The stenting procedure has evolved to become a highly successful technique for the clinical treatment of advanced atherosclerotic lesions in arteries. However, the development of in-stent restenosis remains a key problem. In this work, a novel two-dimensional continuum mathematical model is proposed to describe the complex restenosis process following the insertion of a stent into a coronary artery. The biological species considered to play a key role in restenosis development are growth factors, matrix metalloproteinases, extracellular matrix, smooth muscle cells and endothelial cells. Diffusion–reaction equations are used for modelling the mass balance between species in the arterial wall. Experimental data from the literature have been used in order to estimate model parameters. Moreover, a sensitivity analysis has been performed to study the impact of varying the parameters of the model on the evolution of the biological species. The results demonstrate that this computational model qualitatively captures the key characteristics of the lesion growth and the healing process within an artery subjected to non-physiological mechanical forces.

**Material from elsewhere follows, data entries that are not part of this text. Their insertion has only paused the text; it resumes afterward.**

/-- The reading of a transaction's whole input bytes as it ends (08, R148, R149): the length byte,
the frame it announces, and bytes behind it that are ignored. A frame that is short, fails its check
field, names no command or does not fit its envelope is the row MALFORMED_FRAME. Its identifier and
label are the bytes 1 and 2 that arrived, also where an announced length of 1 to 3 leaves them no
room before the check field: DESIGN CHOICE (notes/assumptions 6). -/
def readCommandFrame (bytes : List Byte) : FrameReading :=
  match bytes with
  | [] => .poll
  | length :: rest =>
    if length = 0 then .poll
    else
      let frame := rest.take length.toNat
      let malformed := FrameReading.row (.malformedFrame frame[0]? frame[1]?)
      if frame.length < length.toNat then malformed
      else
        match checked frame with
        | some (identifier :: label :: body) =>
          match readBody identifier.toNat label body with
          | some i => .row i
          | none => malformed
        | _ => malformed

/-! ### Inbound highway frames (09, Echo and Receipt; 07, R141, R142) -/

/-- The flag byte of every highway frame (09, Highway frames). -/
def flagByte : Byte := 155#8

/-- The row a complete inbound frame is, its flag byte included: an echo, a receipt, or a discarded
frame with the first check it failed. None while the frame is incomplete, and for bytes that do not
begin with the flag, which the assembler in HUNT passes over. -/
def readInboundFrame (bytes : List Byte) : Option Instr :=
  match bytes with
  | flag :: kind :: _ =>
    if flag ≠ flagByte then none
    else if kind = 129 then
      if bytes.length ≠ 8 then none
      else
        match checked (bytes.drop 1) with
        | some [_, site, sequence, t1, t0] =>
          if 48 ≤ site.toNat then some (.inboundFrameDiscarded .badSite)
          else some (.echo site sequence (t1 ++ t0))
        | _ => some (.inboundFrameDiscarded .badCheck)
    else if kind = 130 then
      if bytes.length ≠ 11 then none
      else
        match checked (bytes.drop 1) with
        | some [_, site, channel, g1, g0, verdict, t1, t0] =>
          if 48 ≤ site.toNat then some (.inboundFrameDiscarded .badSite)
          else if 3 ≤ verdict.toNat then some (.inboundFrameDiscarded .badVerdict)
          else some (.receipt site channel (g1 ++ g0) verdict (t1 ++ t0))
        | _ => some (.inboundFrameDiscarded .badCheck)
    else some (.inboundFrameDiscarded .badKind)
  | _ => none

/-! ### The encoder -/

/-- A presence mask packed from its bits, bit 7 of the first byte first. -/
def maskBytes (bits : List Bool) : List Byte :=
  natBytes (maskSize bits.length)
    ((bits ++ List.replicate (8 * maskSize bits.length - bits.length) false).foldl
      (fun acc b => acc * 2 + b.toNat) 0)

/-- The bytes of a field that is present. -/
def fieldBytes {α : Type} (write : α → List Byte) (x : Option α) : List Byte :=
  match x with
  | some v => write v
  | none => []

/-- A list of one-byte items behind its count byte. -/
def listBytes (items : List Nat) : List Byte := natBytes 1 items.length ++ items.flatMap (natBytes 1)

/-- The third byte of a span (09, Launch order). -/
def spanShape (p : Span) : Nat :=
  (match p.rate with | .zero => 0 | .one => 128) +
  (match p.levels with | .two => 0 | .four => 64) +
  (match p.payload with | none => 0 | some _ => 32)

/-- A span in its 5-byte form. -/
def spanBytes (p : Span) : List Byte :=
  natBytes 2 p.symbols ++ natBytes 1 (spanShape p) ++ natBytes 2 (p.payload.getD 0)

def siteFieldBytes (site : Nat) (f : SiteFields) : List Byte :=
  maskBytes [true, f.members.isSome, f.steer.isSome, f.share.isSome, f.e.isSome, f.o.isSome,
    f.m.isSome, f.w.isSome, f.idleHold.isSome, f.ceiling.isSome, f.fast.isSome, f.slow.isSome,
    f.gateFloor.isSome, f.gain.isSome, f.seed.isSome] ++
  natBytes 1 site ++ fieldBytes listBytes f.members ++ fieldBytes (natBytes 1) f.steer ++
  fieldBytes (natBytes 2) f.share ++ fieldBytes (natBytes 4) f.e ++ fieldBytes (intBytes 4) f.o ++
  fieldBytes (natBytes 5) f.m ++ fieldBytes (natBytes 5) f.w ++ fieldBytes (natBytes 4) f.idleHold ++
  fieldBytes (natBytes 5) f.ceiling ++ fieldBytes (natBytes 4) f.fast ++
  fieldBytes (natBytes 4) f.slow ++ fieldBytes (natBytes 4) f.gateFloor ++
  fieldBytes (natBytes 1) f.gain ++ fieldBytes (natBytes 4) f.seed

def channelFieldBytes (channel : Nat) (f : ChannelFields) : List Byte :=
  maskBytes [true, f.period0.isSome, f.period1.isSome, f.guardTime.isSome, f.computeLead.isSome,
    f.dispatch.isSome, f.slipLimit.isSome, f.gridPeriod.isSome, f.gridOrigin.isSome,
    f.notice.isSome] ++
  natBytes 1 channel ++ fieldBytes (natBytes 5) f.period0 ++ fieldBytes (natBytes 5) f.period1 ++
  fieldBytes (natBytes 5) f.guardTime ++ fieldBytes (natBytes 4) f.computeLead ++
  fieldBytes (natBytes 5) f.dispatch ++ fieldBytes (natBytes 4) f.slipLimit ++
  fieldBytes (natBytes 5) f.gridPeriod ++ fieldBytes (natBytes 5) f.gridOrigin ++
  fieldBytes (natBytes 1) f.notice

def submitBytes (q : Submission) : List Byte :=
  maskBytes [true, true, true, q.air.isSome, q.sites.isSome, true, true] ++
  natBytes 1 q.channel ++ natBytes 2 q.tag ++ natBytes 1 q.mode ++
  fieldBytes (fun a => natBytes 5 a.toNat) q.air ++ fieldBytes listBytes q.sites ++
  natBytes 1 q.notice.toNat ++ natBytes 1 q.spans.length ++ q.spans.flatMap spanBytes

Our results suggest that the arterial wall response is driven by the damage area, smooth muscle cell proliferation and the collagen turnover among other factors.

• Publication year

  2019

• Venue

  Journal of the Royal Society Interface

• Publication date

  2019-08-01

• Fields of study

  Mathematics, Medicine

• Identifiers
  DOI 10.1098/rsif.2019.0313PMID 31409233PMCID PMC6731499
• External record

  Open on Semantic Scholar

• Source metadata

  Semantic Scholar, PubMed

• No claims are published for this paper.

• No concepts are published for this paper.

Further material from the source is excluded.